For pupil-teacher ration, the value ranges from 12.5 to 22.0. The difference is quite glaring i.e. 12 students per teacher vs. 22 students per teacher. This means that some neighborhoods in Boston have crowded classrooms, which could imply that students don’t get teacher support as much,
Overall, for the census tracts that we have considered above, Boston homes exhibit a significant variation across those census tracts.

e) How many of the census tracts in this data set bound the Charles river?

# for tract that borders Charles River, value =  1, otherwise value = 0
cat("Census Tracts that bound by Charles River:\t")

## Census Tracts that bound by Charles River:

sum(boston_ds$chas)

## [1] 35

Therefore, we have 35 census tracts that are bounded by Charles River.

f) What is the median pupil-teacher ratio among the towns in this data set?

#median pupil-teacher ratio
cat("Medial pupil-teacher ratio:\t")

## Medial pupil-teacher ratio:

median(boston_ds$ptratio)

## [1] 19.05

The median value for pupil-teacher ratio is 19. This means that half of the census tracts have a pupil-teacher ratio below 19. From the median we can see that the pupil teacher ratio is being significantly skewed by outliers, when you look at the range of pupil-teacher ratio (12.6, 22.0).

g) Which census tract of Boston has lowest median value of owner occupied homes?

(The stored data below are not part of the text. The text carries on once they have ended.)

theorem execPinpull_absent {s : State} {pin : PinId} (m : PullMode) (hi : s.initialized = true)
    (hd : (s.cfg.find pin).isSome = true) (hw : (s.cfg.writableOf pin).pull = true) (hp : s.cfg.pullStyle = .absent) :
    exec (.pinpull pin m) s = .refused (.operation (.noPullMechanism pin) (s.openPin pin).refuse) := by
  obtain ⟨d, hd⟩ := Option.isSome_iff_exists.mp hd
  simp [exec, execPinpull, pinCheck_ok hi hd, hw, hp]

/-- Settles O26: each of the three goes on from `PinCheck` with the pin open and is refused there. -/
theorem refusedAfterOpening : Obligations.RefusedAfterOpening := by
  intro s pin hi hd
  refine ⟨fun hw ho v => ?_, fun hw hp m => execPinpull_absent m hi hd hw hp, fun he => ?_⟩
  · show finishUnit (pinWrite pin v s) = _
    rw [pinWrite_notAnOutput v hi hd hw ho, finishUnit_refused]
  · rw [execPinwatch_eq hi hd, he, if_pos rfl]

/-! ### The configurations that are rejected -/

/-- The roles in the order in which `Config.rolePins` lists their pins. -/
def roleOrder : List Role :=
  [.cs, .wr, .rs, .db0, .db1, .db2, .db3, .db4, .db5, .db6, .db7, .rd, .rst, .clk, .din, .tcs, .dout, .busy, .penirq]

theorem mem_roleOrder (r : Role) : r ∈ roleOrder := by cases r <;> decide

/-- The role pins of a configuration are the pins its roles stand for. -/
theorem Config.rolePins_eq (c : Config) : c.rolePins = roleOrder.filterMap (rolePin c) := by
  cases hrd : c.hasRd <;> cases hrst : c.hasRst <;> cases hbusy : c.ser.busy <;> cases hpen : c.ser.penirq <;>
    simp [Config.rolePins, Config.busOuts, Config.serialOuts, Config.serialIns, BusConnection.db, roleOrder, rolePin, hrd,
      hrst, hbusy, hpen]

/-- Where every role pin is registered, a role stands for a registered pin (40_pin_layer.md R93). -/
theorem Config.find_rolePin {c : Config} (h : c.rolesRegistered = true) {r : Role} {id : PinId}
    (hr : rolePin c r = some id) : (c.find id).isSome = true := by
  refine List.all_eq_true.mp h id ?_
  rw [Config.rolePins_eq]
  exact List.mem_filterMap.mpr ⟨r, mem_roleOrder r, hr⟩

/-- Where the role pins are distinct, no two roles stand for one pin (10_state.md R32). -/
theorem Config.rolePin_inj {c : Config} (h : c.rolesDistinct = true) {r r' : Role} {id : PinId}
    (hr : rolePin c r = some id) (hr' : rolePin c r' = some id) : r = r' := by
  have hnodup : (roleOrder.filterMap (rolePin c)).Nodup := by
    rw [← Config.rolePins_eq]; exact (allDistinct_iff_nodup _).mp h
  by_contra hne
  have hsymm : Std.Symm fun a b : Role => ∀ x, rolePin c a = some x → ∀ y, rolePin c b = some y → x ≠ y :=
    ⟨fun _ _ hab x hx y hy => (hab y hy x hx).symm⟩
  exact (List.pairwise_filterMap.mp hnodup).forall (mem_roleOrder r) (mem_roleOrder r') hne id hr id hr' rfl

theorem State.configure_of_wellFormed {c : Config} (h : c.wellFormed = true) :
    State.configure c = .next (State.ofConfig c) := by
  rw [State.configure, if_pos h]

theorem State.configure_of_malformed {c : Config} (h : ¬ c.wellFormed = true) :
    State.configure c = .refused .malformedConfiguration := by
  rw [State.configure, if_neg h]

/-- Settles O11: each defect contradicts the part of `Config.wellFormed` that asks for its absence. -/
theorem malformedConfigRejected : Obligations.MalformedConfigRejected := by
  refine fun c => ⟨fun hdefect => State.configure_of_malformed fun hwf => ?_, State.configure_of_wellFormed⟩
  simp only [Config.wellFormed, Config.controlBytesLegal, Config.fixedLegal, Bool.and_eq_true, Bool.not_eq_true'] at hwf
  obtain ⟨⟨⟨⟨⟨⟨⟨-, hregistered⟩, hdistinct⟩, hctrlX, hctrlY⟩, -⟩, -⟩, hedge, hyCheck⟩, -⟩ := hwf
  rcases hdefect with ⟨r, id, hr, hnone⟩ | ⟨r, r', id, hne, hr, hr'⟩ | hx | hy | he | hc
  · simpa [hnone] using Config.find_rolePin hregistered hr
  · exact hne (Config.rolePin_inj hdistinct hr hr')
  · rw [hctrlX] at hx; cases hx
  · rw [hctrlY] at hy; cases hy
  · rw [hedge] at he; cases he
  · rw [hyCheck] at hc; cases hc

end Sys2Proof.Machine
end

section
/-! The precondition of the sequencer operations (40_pin_layer.md R92: O27), and where an operation can fail to end (R88, R125, R206:
O21). -/

namespace Sys2Proof.Machine

/-! ### SeqCheck comes first -/

/-- A role pin without its direction is refused, with nothing changed (40_pin_layer.md R92). -/
theorem seqCheck_wrongRole {outs ins : List PinId} {s : State} (hi : s.initialized = true)
    (h : (∃ p ∈ outs, (s.pin p).dir ≠ .output) ∨ ∃ p ∈ ins, (s.pin p).dir ≠ .input) :
    seqCheck outs ins s = .refused .roleDirection s := by
  simp only [seqCheck, hi, if_true]
  rw [if_neg]
  simp only [Bool.and_eq_true, List.all_eq_true, beq_iff_eq, not_and_or, not_forall]
  simpa only [exists_prop] using h

/-- A sequencer operation that its operand and the configuration allow begins with `SeqCheck` on its roles. -/
theorem exec_begins_with_seqCheck {i : Instr} {s : State} {outs ins : List PinId} (hp : s.cfg.permits i = true)
    (hr : i.roles s.cfg = some (outs, ins)) :
    ∃ rest : Unit → State → Res Value, exec i s = finish ((seqCheck outs ins s).bind rest) := by
  have hunit : ∀ rest : Unit → State → Res Unit, ∃ rest' : Unit → State → Res Value,
      finishUnit ((seqCheck outs ins s).bind rest) = finish ((seqCheck outs ins s).bind rest') :=
    fun rest => ⟨_, by rw [finishUnit, Res.bind_assoc]⟩
  cases i with
  | wrcmd | wrdat8 | wrdat16 | sstart | shout => cases hr; exact hunit _
  | rstpulse =>
    have hrst : s.cfg.hasRst = true := hp
    cases hr
    simp only [exec, execRstpulse, hrst, if_true]
    exact hunit _
  | shin n =>
    have hn : legalBitCount n = true := hp
    cases hr
    simp only [exec, execShin, hn, if_true]
    exact ⟨_, rfl⟩
  | rdch => cases hr; exact ⟨_, rfl⟩
  | filt | resolve =>
    have hw : ¬ s.cfg.window < 3 := by simpa [Config.permits] using hp
    cases hr
    simp only [exec, execFilt, execResolve, filterCheck, hw, if_false]
    exact ⟨_, rfl⟩
  | _ => cases hr

/-- Settles O27: the operation begins with `SeqCheck`, which stops it in both cases. -/
theorem sequencerChecksRoles : Obligations.SequencerChecksRoles := by
  intro i s outs ins hp hr
  obtain ⟨rest, hexec⟩ := exec_begins_with_seqCheck hp hr
  refine ⟨fun hi => ?_, fun hi hwrong => ?_⟩
  · rw [hexec, seqCheck_uninitialized hi, Res.bind_err, finish_err]
  · rw [hexec, seqCheck_wrongRole hi hwrong, Res.bind_refused, finish_refused]

/-! ### Operations that end -/

/-- No other agent holds a bank lock. -/
def State.Unlocked (s : State) : Prop := ∀ b, (s.bank b).lock = .free

/-- The operation does not wait for ever; where it goes on, every lock is free. -/
def Res.Ends {α : Type} : Res α → Prop
  | .ok _ t => t.Unlocked
  | .err _ _ _ => True
  | .refused _ _ => True
  | .stuck _ => False

theorem Res.Ends.bind {α β : Type} {r : Res α} {f : α → State → Res β} (h : r.Ends)
    (g : ∀ a t, t.Unlocked → (f a t).Ends) : (r.bind f).Ends := by
  cases r with
  | ok a t => exact g a t h
  | err => trivial
  | refused => trivial
  | stuck => exact h

/-- Handing on a value ends where the operation does. -/
theorem Res.Ends.map {α β : Type} {r : Res α} (h : r.Ends) (g : α → β) : (r.bind fun a t => .ok (g a) t).Ends := by
  cases r with
  | ok a t => exact h
  | err => trivial
  | refused => trivial
  | stuck => exact h

theorem finish_eq_fault {r : Res Value} {f : Fault} (h : finish r = .fault f) : r = .stuck f := by
  cases r with
  | stuck => cases h; rfl
  | _ => cases h

theorem finish_ne_fault {r : Res Value} (h : r.Ends) (f : Fault) : finish r ≠ .fault f := by
  intro hf
  rw [finish_eq_fault hf] at h
  exact h

theorem finishUnit_ne_fault {r : Res Unit} (h : r.Ends) (f : Fault) : finishUnit r ≠ .fault f :=
  finish_ne_fault (h.map _) f

section
variable {s : State}

/-! ### The shared operations -/

/-- `PinCheck` raises an error, or goes on with the pin's descriptor and the pin open (40_pin_layer.md R80). -/
theorem pinCheck_cases (id : PinId) (s : State) :
    (∃ e, pinCheck id s = .err e (some id) s) ∨ ∃ d, d.id = id ∧ pinCheck id s = .ok d (s.openPin id) := by
  cases hi : s.initialized with
  | false => exact .inl ⟨.notInitialized, by simp [pinCheck, hi]⟩
  | true =>
    cases hd : s.cfg.find id with
    | none => exact .inl ⟨.pinNotRegistered, by simp [pinCheck, hi, hd]⟩
    | some d => exact .inr ⟨d, Config.find_id hd, pinCheck_ok hi hd⟩

theorem pinCheck_ends (h : s.Unlocked) (id : PinId) : (pinCheck id s).Ends := by
  obtain ⟨e, he⟩ | ⟨d, -, hd⟩ := pinCheck_cases id s
  · rw [he]; trivial
  · rw [hd]; exact fun b => by rw [State.bank_openPin]; exact h b

/-- A register write of a level waits for a held lock only. -/
theorem writeLine_ends (h : s.Unlocked) (d : PinDescriptor) (v : Level) : (writeLine d v s).Ends := by
  obtain ⟨t, ht, hw⟩ := writeLine_ok d v s (.inr (h d.bank))
  rw [ht]
  exact fun b => (hw.banks b).1.trans (h b)

theorem pinWrite_ends (h : s.Unlocked) (id : PinId) (v : Level) : (pinWrite id v s).Ends := by
  refine (pinCheck_ends h id).bind fun d t ht => ?_
  split
  · split
    · exact (writeLine_ends ht d v).bind fun _ u hu => hu
    · trivial
  · trivial

theorem pinRead_ends (h : s.Unlocked) (id : PinId) : (pinRead id s).Ends :=
  (pinCheck_ends h id).bind fun d t ht b => (((State.sampled_spec t d).1.banks b).1).trans (ht b)

theorem seqCheck_ends (h : s.Unlocked) (outs ins : List PinId) : (seqCheck outs ins s).Ends := by
  unfold seqCheck
  split
  · split
    · exact h
    · trivial
  · trivial

/-! ### The pin layer -/

theorem setDirection_ends (h : s.Unlocked) (d : PinDescriptor) (dir : IoDir) : (setDirection d dir s).Ends := by
  rw [setDirection_free dir (h d.bank)]
  intro b
  by_cases hb : b = d.bank <;> simp [State.directionSet, State.locked, hb, h b]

What are the values of the other predictors for that census tract, and how do those values compare to the overall ranges for those predictors? Comment on your findings.

#census tract with lowest median value
min_medv_index <- which.min(boston_ds$medv)
boston_ds[min_medv_index, ]

The above census tract has the lowest median value of owner occupied homes. This census tract has tax rate of 666 which is near the maximum in the range (187, 711). Ideally, you would expect neighborhoods in low median values to have lower tax rates.
For the pupil teacher ratio, the census tract has a value of 20.2, again near the maximum range of (12.6, 22.0). This indicates a scenario of perhaps crowded classrooms.
Lastly for crime rate, this census tract has a relatively high crime rate of 38% in a range of (0.00632, 88.97620). This was too expected, since neighborhoods with low median values tend to be associated with a higher crime rate.

h) In this data set, how many of the census tracts average more than seven rooms per dwelling? More than eight rooms per dwelling? Comment on the census tracts that average more than eight rooms per dwelling.

#no of census tracts with more than 7 rooms
cat("number of census tracts with more than 7 rooms:\t")

## number of census tracts with more than 7 rooms:

sum(boston_ds$rm > 7)

## [1] 64

#no of census tracts with more than 8 rooms
cat("\nnumber of census tracts with more than 8 rooms:\t")

## 
## number of census tracts with more than 8 rooms:

sum(boston_ds$rm > 8)

## [1] 13

64 census tracts have an average of 7 rooms per dwelling, and only 13 census tracts have average of 8 rooms per dwelling. This means that the number of rooms per dwelling varies across different census tracts, and only a small proportion of the tracts have very large homes.